Herhalde onca ordu bir geceden binlerce kilometre yol katetmiyordu...
Eskiden iki tarafın ordularını yola çıkarıp bir meydan v.b.'de karşılaştıkları (Genelde savunmadaki taraf uygun bir yere yerleşerek düşmanı bekler) ve karşılıklı dizildikten sonra uygun bir anda savaşa başladıkları daha sık görülmüştür. PErsler'in yaptıkları ise savaştan çok "istila" olarak nitelendirilebilir.
Öyle ki, Haçlı orduları daha yolu yarılamadan Anadolu'da önlemler alınıyor, gerekli stratejiler belirleniyordu...
Sis meselesi bence de oldukça gerekli. RTS'leri ele alırsak AOE ve C&C'de daha çok kullanılıyor ve ayrı bir savaş unsuru olarak ele almak mümkün. Çünkü her iki oyunda da sisi dağıtmak için çeşitli birimlere sahibiz. Nasıl ki Counter v.b. oyunlarda rakibin ne yaptığını göremiyorsak, stratejilerde de görmemizin bir nebze engellenmesi normal.
Yoksa rakibini asla pusuya düşürmezdin, sonra oyunda hırsız-polis türü kovalamacalara sıkça rastlardık. Rakibin haritayı görebildiği için senden uzağa kaçar, sen de peşinden dolaşır dururdun. Sonra ani baskınlar da yapamazdın (ki benim oyun anlayışım budur) Gizli bir bölgede saklı ordunu aniden rakibinin beklemediği taraftan base'ini işgal edemezdin. Ayrıca bu tip oyunlarda bilgisayar rakiplerin sise rağmen ordularımı arada sırada görebildiğini ben de zannediyorum. Bu çok saçma olmuş, resmen işin işine şike karıştırılıyor. O kadar gizlediğin, sakladığın bir binayı eliyle koymuş gibi bulabiliyor... >:
Aslında sisi ben de mantıklı buluyorum ama genelde all visible oynarım age ofta . Starcraft ta da zaten protosların observeri var o her tarafı gösteriyor saolsun :)
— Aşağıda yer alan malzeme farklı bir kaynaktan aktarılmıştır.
-- ==== Sys2Proof/Certificates/Slice0/Obligations.lean ====
section
/-! DEFINITION. The statements for the provers. Each says what rows of the table do, from the numbered rules of spec/;
`exec c s = .next t` in a conclusion says that the command completes with exactly that effect: every part of the block
that `t` does not name keeps its value, and the queue of waiting commands is the one it was. -/
open Sys2Proof Sys2Proof.Machine

/-- COUNT (03 R34, R35, R43): the sample that completes FILT + 1 of new levels of an enabled channel, one quadrature
step from the accepted ones, moves the raw counter by one, up exactly when the step is forward and INV is 0 or
backward and INV is 1; the accepted levels and t_edge follow. -/
def Obligations.CountMovesRawByOne : Prop :=
  ∀ (n : Fin 8) (a b : Bool) (s : State), s.dev.powered 6 = true → s.dev.qEnabled n = true →
    quadStep (s.dev.chan n).qa (s.dev.chan n).qb a b ≠ 0 →
    ((s.dev.chan n).qa ≠ a → s.dev.filt n ≤ (s.dev.chan n).runA + 1) →
    ((s.dev.chan n).qb ≠ b → s.dev.filt n ≤ (s.dev.chan n).runB + 1) →
    ∃ t, exec (.count n a b) s = .next t ∧ t.pending = s.pending ∧
      (t.dev.chan n).qa = a ∧ (t.dev.chan n).qb = b ∧ (t.dev.chan n).tEdge = s.dev.dt ∧
      (t.dev.chan n).raw =
        (if (quadStep (s.dev.chan n).qa (s.dev.chan n).qb a b == 1) != s.dev.bit (Reg.pfiQcfg n) 1
         then (s.dev.chan n).raw + 1 else (s.dev.chan n).raw - 1)

/-- COUNT (03 R34, R48): accepted levels that both change are undetermined: PHASE_ERR is set, its Chrysalis counter
counts, the event comes at the first only, and the counter stays; only the levels of the channel change with them.
Where the spec leaves a reading open, the model's choice is that of log entry 8. -/
def Obligations.CountUndetermined : Prop :=
  ∀ (n : Fin 8) (a b : Bool) (s : State), s.dev.powered 6 = true → s.dev.qEnabled n = true →
    (s.dev.chan n).qa ≠ a → (s.dev.chan n).qb ≠ b →
    s.dev.filt n ≤ (s.dev.chan n).runA + 1 → s.dev.filt n ≤ (s.dev.chan n).runB + 1 →
    ∃ t, exec (.count n a b) s = .next t ∧ t.pending = s.pending ∧
      t.dev.bit (Reg.pfiQstat n) 0 = true ∧
      t.dev.chan n = { s.dev.chan n with qa := a, qb := b, pinA := a, pinB := b, runA := 0, runB := 0 } ∧
      (∀ m : Nat, m ≠ n → t.dev.chan m = s.dev.chan m) ∧ t.dev.pfi.slots = s.dev.pfi.slots

/-- The channel events of the Position Feedback Interface complete with their own effect (03 R39, R45, R46, R56):
INDEX_GOES_ACTIVE and INDEX_CHECK at the sample that the filter accepts, ZERO_SPEED_TIMEOUT at ZTO, and
SSI_FRAME_COMPLETE of a good read. PFI_QCFG_WRITE and PFI_SCFG_WRITE take effect on a channel with EN = 0 and a value
with EN = 0 and fields in range (03 R41, R55, R57): the writable bits take the value and nothing else changes but the
estimator mode that ESTFORCE leaves and, for an SSI channel, a read in progress. The PFI commands on an enabled Q
channel, and PFI_READ and PFI_CLEAR on an enabled SSI channel, act at the effect edge of their dispatch and complete
DONE with it, with the words of Table 3-9 (03 R59): PFI_READ (p, speed and t_edge), PFI_SET_POS (u becomes word 3,
every armed slot is judged anew), PFI_CMP_ARM, PFI_CMP_DISARM, PFI_CLEAR (the W1C bits of the mask), and PFI_LATCH.
Where the spec leaves a reading open, the model's choice is that of log entry 8. -/
def Obligations.PfiRowsComplete : Prop :=
  ((∀ (n : Fin 8) (z : Bool) (s : State), s.dev.powered 6 = true → z = s.dev.idxLevel n →
    (s.dev.chan n).qz ≠ z → s.dev.filt n ≤ (s.dev.chan n).runZ + 1 → (s.dev.chan n).idxActive = false →
    ∀ c, c = { s.dev.chan n with pinZ := z, qz := z, runZ := 0 } →
    exec (.indexGoesActive n) s = .next (s.withDev (s.dev.ptPins ((s.dev.setChan n c).setChan n
      { c with idxActive := true, idxTaken := s.dev.qEnabled n, idxX := (s.dev.chan n).u })))) ∧
  (∀ (n : Fin 8) (z : Bool) (s : State), s.dev.powered 6 = true → z = !s.dev.idxLevel n →
    (s.dev.chan n).qz ≠ z → s.dev.filt n ≤ (s.dev.chan n).runZ + 1 → (s.dev.chan n).idxActive = true →
    exec (.indexCheck n) s = .next (s.withDev ((s.dev.ptPins (s.dev.setChan n
      { s.dev.chan n with pinZ := z, qz := z, runZ := 0 })).indexOff n))) ∧
  (∀ (n : Fin 8) (s : State) (e : Nat × BitVec 48) (l : List (Nat × BitVec 48)), s.dev.powered 6 = true →
    (s.dev.chan n).edges = e :: l → s.dev.qEnabled n = true →
    s.dev.fld (Reg.pfiQest n) 15 8 * 1000000 ≤ s.dev.dt - e.1 →
    exec (.zeroSpeedTimeout n) s = .next (s.withDev (s.dev.setChan n { s.dev.chan n with timedOut := true }))) ∧
  (∀ (m : Fin 2) (idle start par : Bool) (pos stat ts : Nat) (s : State), s.dev.powered 6 = true →
    (s.dev.ssi m).reading = some ts → s.dev.ssiFailure m idle start pos stat par = none → (s.dev.ssi m).fail = false →
    exec (.ssiFrameComplete m idle start pos stat par) s = .next (s.withDev (s.dev.setSsi m
      { s.dev.ssi m with
        reading := none, prevRead := some (s.dev.ssiValue m pos), fails := 0, goods := (s.dev.ssi m).goods + 1,
        recent := (⟨s.dev.ssiValue m pos, ts⟩ :: (s.dev.ssi m).recent).take 8,
        prevGood := (s.dev.ssi m).good, good := some ⟨s.dev.ssiValue m pos, ts⟩, fail := false, stale := false })))) ∧
  ((∀ (n : Fin 8) (v : Word) (s : State), s.dev.powered 7 = true → s.dev.hiu.d3hot = false → (n : Nat) < s.dev.quads →
    s.dev.bit (Reg.pfiQcfg n) 0 = false → bitOf v 0 = false →
    bitsOf (writeBits (s.dev.reg (Reg.pfiQcfg n)) v 0x3F1FF7 0) 19 16 ≠ 0 →
    exec (.pfiQcfgWrite n v) s = .next (s.withDev (((s.dev.settleMode n).setReg (Reg.pfiQcfg n)
      (writeBits (s.dev.reg (Reg.pfiQcfg n)) v 0x3F1FF7 0)).settleMode n))) ∧
  (∀ (m : Fin 2) (v : Word) (s : State), s.dev.powered 7 = true → s.dev.hiu.d3hot = false → (m : Nat) < s.dev.ssis →
    s.dev.bit (Reg.pfiScfg m) 0 = false → bitOf v 0 = false →
    bitOf (writeBits (s.dev.reg (Reg.pfiScfg m)) v 0x3F1F03 0) 0 = false →
    7 ≤ bitsOf (writeBits (s.dev.reg (Reg.pfiScfg m)) v 0x3F1F03 0) 12 8 →
    bitsOf (writeBits (s.dev.reg (Reg.pfiScfg m)) v 0x3F1F03 0) 19 16 ≤ 4 →
    exec (.pfiScfgWrite m v) s = .next (s.withDev ((s.dev.setReg (Reg.pfiScfg m) (writeBits (s.dev.reg (Reg.pfiScfg m)) v 0x3F1F03 0)).setSsi m
        { (s.dev.setReg (Reg.pfiScfg m) (writeBits (s.dev.reg (Reg.pfiScfg m)) v 0x3F1F03 0)).ssi m with
          reading := none })))) ∧
  (∀ (d : Desc) (s : State), s.dev.powered 6 = true → s.dev.isInFlight d = true → s.dev.pfiEdge d ≤ s.dev.dt →
    (s.dev.pfiCheck d true = none → s.dev.pfiCheck d false = none → pfiCh d < 8 →
      exec (.pfiRead d) s = .next (s.withDev (s.dev.complete d .done (s.dev.pfiEdge d)
        [wordI (s.dev.pos (pfiCh d)), wordI (s.dev.chan (pfiCh d)).speed, lo64 (s.dev.chan (pfiCh d)).tEdge,
         hi64 (s.dev.chan (pfiCh d)).tEdge])) ∧
      exec (.pfiSetPos d) s = .next (s.withDev
        ((((s.dev.setChan (pfiCh d) { s.dev.chan (pfiCh d) with
            offset := sWord (d.w 3) - (s.dev.chan (pfiCh d)).raw.toInt,
            idxX := if (s.dev.chan (pfiCh d)).idxActive then min (s.dev.chan (pfiCh d)).idxX (sWord (d.w 3))
              else (s.dev.chan (pfiCh d)).idxX }).rejudge (pfiCh d) (s.dev.pfiEdge d)).limitEvents
            (pfiCh d) (s.dev.limLo (pfiCh d)) (s.dev.limHi (pfiCh d)) (s.dev.pfiEdge d)).complete d .done (s.dev.pfiEdge d) [])) ∧
      (∀ x, x = s.dev.slot (pfiCh d) (pfiSlot d) → pfiSlot d < slotCount (pfiCh d) →
        exec (.pfiCmpDisarm d) s = .next (s.withDev ((s.dev.setSlot (pfiCh d) (pfiSlot d) .reset).complete d .done (s.dev.pfiEdge d)
            [wordN (if x.armed then 0 else if x.fired then 2 else 1)]))) ∧
      exec (.pfiClear d) s = .next (s.withDev ((s.dev.setReg (Reg.pfiQstat (pfiCh d))
          (writeBits (s.dev.reg (Reg.pfiQstat (pfiCh d))) (d.w 3) 0 0x143)).complete d .done (s.dev.pfiEdge d) [])) ∧
      (s.dev.maskAbsent (bitsOf (d.w 4) 25 16) = false → pfiSlot d < slotCount (pfiCh d) → bitsOf (d.w 4) 1 0 ≠ 3 →
        Nat.land (d.w 4).toNat 0xFC00F080 = 0 → s.dev.armReserved d = false → (s.dev.chan (pfiCh d)).dirNeg = false →
        (s.dev.chan (pfiCh d)).u < sWord (d.w 3) →
        exec (.pfiCmpArm d) s = .next (s.withDev ((s.dev.setSlot (pfiCh d) (pfiSlot d) (armSlot d)).complete d .done (s.dev.pfiEdge d)
            [0, wordI (s.dev.chan (pfiCh d)).u])))) ∧
    (∀ (m : Fin 2) v y, pfiCh d = 0x10 + m → s.dev.pfiCheck d false = none → s.dev.ssiSpeed m = (v, y) →
      exec (.pfiRead d) s = .next (s.withDev (y.complete d .done (y.pfiEdge d)
        [wordI ((y.ssi m).good.getD ⟨0, 0⟩).pos, wordI v, lo64 ((y.ssi m).good.getD ⟨0, 0⟩).at_,
         hi64 ((y.ssi m).good.getD ⟨0, 0⟩).at_])) ∧
      exec (.pfiClear d) s = .next (s.withDev ((s.dev.setReg (Reg.pfiSstat m)
          (writeBits (s.dev.reg (Reg.pfiSstat m)) (d.w 3) 0 0x9)).complete d .done (s.dev.pfiEdge d) []))) ∧
    (s.dev.maskAbsent (bitsOf (d.w 3) 9 0) = false → d.object = 0 → bitsOf (d.w 3) 31 10 = 0 →
      exec (.pfiLatch d) s = .next (s.withDev
        ((s.dev.latch (bitsOf (d.w 3) 9 0) (s.dev.pfiEdge d)).complete d .done (s.dev.pfiEdge d) []))))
Mathematical Android Trained for Hazardous Assassination/Device Optimized for Repair and Exploration
Sis'e en çok ihtiyacı Red Alert-2'de Rusya ike tepemin üzerinde bir casus uçağı geçtiği zaman duyarım. Kabak gibi meydanda kalıyor tüm binaların ve birimlerin. Generals'te en azından bu yok. RA'da sadece "karartma" var.